On August 3, 1992, petitioner signed a contract to be a
Graduate Associate in Research in the Lunar and Planetary
Laboratory at the University. The contract read, in part:
I herewith accept the appointment as * * *
Graduate Associate in Research in the Lunar & Planetary
Laboratory, 50% time (year to year) * * * for the
academic year 1992-93, effective August 16, 1992 * * *
at an annual salary rate of $10,836. Your appointment
is dependent on the availability of funds from a source
other than state appropriations, and is subject to
termination if the non-state funds are not available.
Arizona Board of Regents Policies Chapter 6-301
Conditions of Professional Service is incorporated by
this reference as the conditions of your employment.
Petitioner's financial need was not considered when he was
selected for employment as a graduate associate.

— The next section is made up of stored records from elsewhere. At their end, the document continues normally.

/-- R140: WRV puts all six bits of its mask in VOUT, any of the 64, and nothing else; writing what is held changes nothing;
of the phases only EMITV performs it. The first clause: the selector is R140's, that the mask stands on six data lines is the
model's choice (log entry 8). -/
def Obligations.WrvWritesVout : Prop :=
  (∀ m, encode (.wrv m) = .port 0b100 m) ∧
  (∀ m s, exec (.wrv m) s = .next { s with vout := m }) ∧
  (∀ s, exec (.wrv s.vout) s = .next s) ∧
  (∀ s s', Engine s → step s = .next s' → s.ph ≠ .emitv → s'.vout = s.vout) ∧
  ∀ s e, tableRead s.table s.cur = some e →
    ∃ t, exec (.wrv e.v) s = .next t ∧ exec .emitv s = .next { t with ph := .emitp }

/-- R141: WRP writes bits 3 and 1 of its mask in POUT and nothing else; bits 2 and 0 of the mask are ignored and stay 0; of
the phases only EMITP performs it. The first clause: the selector is R141's, that the mask stands on the low four of six data
lines is the model's choice (log entry 8). -/
def Obligations.WrpWritesPout : Prop :=
  (∀ m : PMask, encode (.wrp m) = .port 0b101 (m.zeroExtend 6)) ∧
  (∀ m s, ∃ q, exec (.wrp m) s = .next { s with pout := q } ∧
    q.getLsbD 3 = m.getLsbD 3 ∧ q.getLsbD 1 = m.getLsbD 1 ∧ q.getLsbD 2 = false ∧ q.getLsbD 0 = false) ∧
  (∀ s s', Engine s → step s = .next s' → s.ph ≠ .emitp → s'.pout = s.pout) ∧
  ∀ s e, tableRead s.table s.cur = some e →
    ∃ t, exec (.wrp e.p.mask) s = .next t ∧ exec .emitp s = .next { t with ph := .load }

/-- R142: RDIN returns the value the environment gives (in `lastRead`, log entry 4) and changes no register, no lamp, not the
table and not T; SAMPLE latches that same value (and leaves the counter dead, log entry 11). -/
def Obligations.RdinReturnsTheInput : Prop :=
  encode .rdin = .port 0b010 0 ∧
  (∀ s i rest, s.script = i :: rest → exec .rdin s = .next { s with lastRead := some i, script := rest }) ∧
  (∀ s, s.script = [] →
    exec .rdin s = .next { s with lastRead := some (Config.freeSample s.free), free := s.free + 1 }) ∧
  ∀ s, ∃ t i dead, exec .rdin s = .next t ∧ t.lastRead = some i ∧
    exec .sample s = .next { t with smp := i, ph := .advance, cnt := dead, free := t.free + 1 }

/-- R111: the big step ITER on an entry: both masks shown, the hold, the sample, the selected state; nothing else of the
hardware. The model's own: the dead latch holds a free value (log entry 2) and so does the dead counter (log entry 11), samples
come from the script or a free draw (log entry 3), the value read is kept (log entry 4), and an entry without eight transitions
stops by name (log entry 12). The statement holds whatever the two dead registers hold. -/
def Obligations.StatePerformsOneIteration : Prop :=
  (∀ s e i rest, e.t.length = 8 → s.script = i :: rest →
    ∃ n dead count, e.t[i.toNat]? = some n ∧
      exec (.state e) s = .next { s with
        vout := e.v, pout := e.p.mask, cnt := count, t := s.t + e.d.toNat, smp := dead, cur := n, ph := .emitv
        lastRead := some i, script := rest, free := s.free + 2 }) ∧
  (∀ s e, e.t.length = 8 → s.script = [] →
    ∃ n dead count, e.t[(Config.freeSample s.free).toNat]? = some n ∧
      exec (.state e) s = .next { s with
        vout := e.v, pout := e.p.mask, cnt := count, t := s.t + e.d.toNat, smp := dead, cur := n, ph := .emitv
        lastRead := some (Config.freeSample s.free), free := s.free + 3 }) ∧
  ∀ s e, e.t.length ≠ 8 → exec (.state e) s = .fault (.missingTransition s.cur)

/-- R111 against R112 to R117 and R131, R132: the big step on an entry is exactly its `D + 6` phases. -/
def Obligations.IterationIsItsPhases : Prop :=
  ∀ s e, Engine s → s.ph = .emitv → tableRead s.table s.cur = some e → e.t.length = 8 →
    runs (e.d.toNat + 6) s = exec (.state e) s

/-- R51: the operations that read `TABLE[CUR]` stop by name where there is no entry, and so does a step that performs one of
them or would perform the entry itself; no default is returned. That the machine stops there is log entry 12. -/
def Obligations.NoEntryNoDefault : Prop :=
  ∀ s, 13 < s.cur.toNat →
    (exec .emitv s = .fault (.noEntry s.cur) ∧ exec .emitp s = .fault (.noEntry s.cur) ∧
      exec .load s = .fault (.noEntry s.cur) ∧ exec .advance s = .fault (.noEntry s.cur)) ∧
    (Engine s → s.ph = .emitv ∨ s.ph = .emitp ∨ s.ph = .load ∨ s.ph = .advance → step s = .fault (.noEntry s.cur)) ∧
    (s.resetPending = false → s.source = .iteration →
      s.ph = .emitv ∨ s.ph = .emitp ∨ s.ph = .load ∨ s.ph = .advance → step s = .fault (.noEntry s.cur))

/-- R152, R123: on a valid table no operation but REFUSED stops, whatever the state of the machine, and none is ever
refused. -/
def Obligations.OnlyRefusedStopsOnAValidTable : Prop :=
  (∀ i s, validate s.table = none → s.cur.toNat ≤ 13 → i ≠ .refused → (∀ e, i = .state e → e.t.length = 8) →
    ∃ t, exec i s = .next t) ∧
  (∀ i s r, exec i s ≠ .refused r) ∧ ∀ s r, step s ≠ .refused r

/-! ### The table -/

/-- R92, R52: NEXT is the transition list at the sample, the multiplexer's select lines are the sample's three bits, and the
flat address `s :: i` names the same identifier. -/
def Obligations.NextIsTheSelectedTransition : Prop :=
  (∀ (e : Entry) (i : Sample), e.t.length = 8 → entryNext e i = e.t[i.toNat]?) ∧
  (∀ tbl s e i, tableRead tbl s = some e → tableNext tbl s i = entryNext e i) ∧
  (∀ tbl (s : StateId) i, validate tbl = none → s.toNat ≤ 13 → ∃ n, tableNext tbl s i = some n ∧ n.toNat ≤ 13) ∧
  (∀ tbl s i, flatRead tbl (flatAddress s i) = tableNext tbl s i) ∧
  (∀ tbl (s : StateId) i, 13 < s.toNat → flatRead tbl (flatAddress s i) = none) ∧
  ∀ (s : StateId) (i : Sample), (flatAddress s i).toNat = 8 * s.toNat + i.toNat

/-- R106, R108: the check passes exactly when every list has eight entries and every target names a state; masks and
durations are not looked at. -/
def Obligations.ValidateAcceptsExactlyTheClosedTables : Prop :=
  ∀ tbl, validate tbl = none ↔
    ∀ s e, tableRead tbl s = some e → e.t.length = 8 ∧ ∀ n ∈ e.t, n.toNat ≤ 13

/-- R156, R151, R106: the defect reported is one the table has, with its code number 1 (dangling) or 2 (missing), and the first
in scan order: lower states pass, the count comes before the entries, lower inputs name states. -/
def Obligations.ValidateReportsTheFirstDefect : Prop :=
  ∀ tbl d, validate tbl = some d →
    ∃ e, tableRead tbl (BitVec.ofNat 4 d.s) = some e ∧ d.s ≤ 13 ∧
      (∀ q f, q.toNat < d.s → tableRead tbl q = some f → f.t.length = 8 ∧ ∀ n ∈ f.t, n.toNat ≤ 13) ∧
      ((d.code = .missingEntry ∧ defectNumber d.code = 2 ∧ e.t.length ≠ 8 ∧ d.i = e.t.length) ∨
       (d.code = .danglingTarget ∧ defectNumber d.code = 1 ∧ e.t.length = 8 ∧
          (∃ n, e.t[d.i]? = some n ∧ 13 < n.toNat) ∧
        ∀ j n, j < d.i → e.t[j]? = some n → n.toNat ≤ 13))

/-- R50: no step writes the table, at any time, a RESET included, whatever the step is taken from. -/
def Obligations.NoStepWritesTheTable : Prop := ∀ s s', step s = .next s' → s'.table = s.table

/-- R28, R50: the table is a parameter of the step function. The hardware without a table (`Hw`) and the table make the machine
and nothing else does; a step, and every run, is the step function of R28 on that hardware, with the table kept as it was. That
the table stands in State as well is the model's choice (log entry 5). -/
def Obligations.TableIsAParameterOfTheStep : Prop :=
  (∀ tbl h, (Hw.on tbl h).hw = h ∧ (Hw.on tbl h).table = tbl) ∧ (∀ s : State, s.hw.on s.table = s) ∧
  (∀ s, step s = mapNext (Hw.on s.table) (stepOn s.table s.hw)) ∧
  ∀ k s, runs k s = mapNext (Hw.on s.table) ((coreOn s.table).run k s.hw)

/-- R105 and R107: `TABLE_REF` satisfies everything the source says of a table (R93 to R102, read
as log entry 13 says). -/
def Obligations.ReferenceTableKeepsThePolicy : Prop := validate tableRef = none ∧ Policy tableRef rolesRef

/-- R107 (b), R178: in `TABLE_REF` no samples lead from START to SouthStartY, and every other state is reachable. -/
def Obligations.ReferenceDeadStateUnreachable : Prop :=
  (¬ Reachable tableRef 2) ∧ ∀ s : StateId, s.toNat ≤ 13 → s ≠ 2 → Reachable tableRef s

/-- R178: a state that every input leads back to is never left, whatever is sampled. -/
def Obligations.DeadStateIsNeverLeft : Prop :=
  (∀ tbl s, (∀ i, tableNext tbl s i = some s) → ∀ ins, path tbl s ins = some s) ∧
  ∀ s t, (∀ i, tableNext s.table s.cur i = some s.cur) → Engine s → s.ph ≠ .init → step s = .next t → t.cur = s.cur

/-- R181, from R96 and R97: with the pedestrian bit constantly set, the states visited from a buffer state are buffer states
and the five states of the pedestrian sequence; where buffer states show no green (glossary) and stand between walk and every
green (R98), none of the states visited has a vehicle green. The predicates are read as log entry 13 says. -/
def Obligations.PersistentPedestrianStarvesTheVehicles : Prop :=
  ∀ tbl r, PedestrianPath tbl r → PedestrianPriority tbl r →
    ∀ b ins, b ∈ r.buf → (∀ i ∈ ins, senses i .pedestrian = true) →
      ∃ s, path tbl b ins = some s ∧
        (s ∈ r.buf ∨ s = r.walk ∨ s = r.f1a ∨ s = r.f1b ∨ s = r.f2a ∨ s = r.f2b) ∧
        (BuffersDark tbl r → Buffered tbl r → ¬ GreenNs tbl s ∧ ¬ GreenEw tbl s)

/-- R98 (read as log entry 13 says), C3: where the directions take turns and no state shows both greens (R100), both of them
asking for ever are both granted again and again, whichever green the machine stands in. -/
def Obligations.BothDirectionsAreServedForEver : Prop :=
  ∀ tbl r, RoundRobin tbl r → MutualExclusion tbl →
    ∀ g, Reachable tbl g → GreenNs tbl g ∨ GreenEw tbl g →
      ∀ n, (∃ k c, n < k ∧ path tbl g (List.replicate k 0b011) = some c ∧ GreenNs tbl c) ∧
        ∃ k c, n < k ∧ path tbl g (List.replicate k 0b011) = some c ∧ GreenEw tbl c

/-! ### Reset, ConfigDefect -/

/-- R33: what reset leaves; `VOUT`, `CNT` and `SMP` are not constrained, `POUT` only on its unimplemented bits (R23). The
fields that are the model's own are the model's choice (log entries 2 to 7). -/
def Obligations.ResetState : Prop :=
  State.reset.ph = .init ∧ State.reset.cur = 0 ∧ State.reset.t = 0 ∧ PoutWf State.reset

/-- R170: a RESET is taken at any time, in any phase, a hold, a refusal and a half-done port operation included, and nothing
of the hardware's state before it survives: two machines on the same table, whatever they were doing, are the same
afterwards. That the free values and the script are equal for both is the model's own bookkeeping (log entries 1 to 3). -/
def Obligations.ResetForgetsEverything : Prop :=
  (∀ s, s.resetPending = true → ∃ t, step s = .next t ∧
    t.ph = .init ∧ t.cur = Config.start ∧ t.t = 0 ∧ PoutWf t ∧ t.table = s.table ∧ t.resetPending = false) ∧
  ∀ a b, a.resetPending = true → b.resetPending = true → a.table = b.table → a.script = b.script → a.free = b.free →
    step a = step b

/-- R157, R158: taking ConfigDefect is `PH <- REFUSED` with START still in `CUR` and no port, counter or latch touched; only a
RESET leaves it, and INIT then refuses again for the same defect. That REFUSED is left only so is R158's own inference
([derived]); the record `defect` is log entry 14. -/
def Obligations.DefectiveTableIsRefusedForEver : Prop :=
  ∀ tbl script n d, validate tbl = some d →
    runs 1 (State.resetWith tbl script n) =
      .next { State.resetWith tbl script n with ph := .refused, defect := some d } ∧
    (∀ k, runs (k + 2) (State.resetWith tbl script n) = .fault .stuckRefused) ∧
    ∀ s, s.resetPending = true → s.ph = .refused → s.table = tbl →
      ∃ t, runs 2 s = .next t ∧ t.ph = .refused ∧ t.cur = Config.start ∧ t.defect = some d

/-- R171: on a valid table the first iteration shows START's masks and holds START's duration before the first sample. -/
def Obligations.FirstIterationShowsStart : Prop :=
  ∀ tbl script n e, validate tbl = none → tableRead tbl Config.start = some e →
    ∃ s, runs (e.d.toNat + 5) (State.resetWith tbl script n) = .next s ∧
      s.ph = .sample ∧ s.cur = Config.start ∧ s.vout = e.v ∧ s.pout = e.p.mask ∧ s.t = e.d.toNat ∧
      s.script = script ∧ s.lastRead = none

For the academic year 1991/1992, petitioner signed a
contract similar to the one he signed on August 3, 1992, for
academic year 1992/1993.
Pertinent information taken from page 40 of the University's
Graduate Catalog, 1991-92, 1992-93 is as follows:
Assistantships and Associateships
Teaching and research assistantships are available in
many University departments. Approximately 2,200 of
these positions exist and many of them are for first-
year graduate students. Salaries vary, but students
may expect to receive an academic year salary in the
range of $2,763 to $5,319 for services not exceeding
ten hours a week, or $5,527 to $10,652 for half-time
assistantships.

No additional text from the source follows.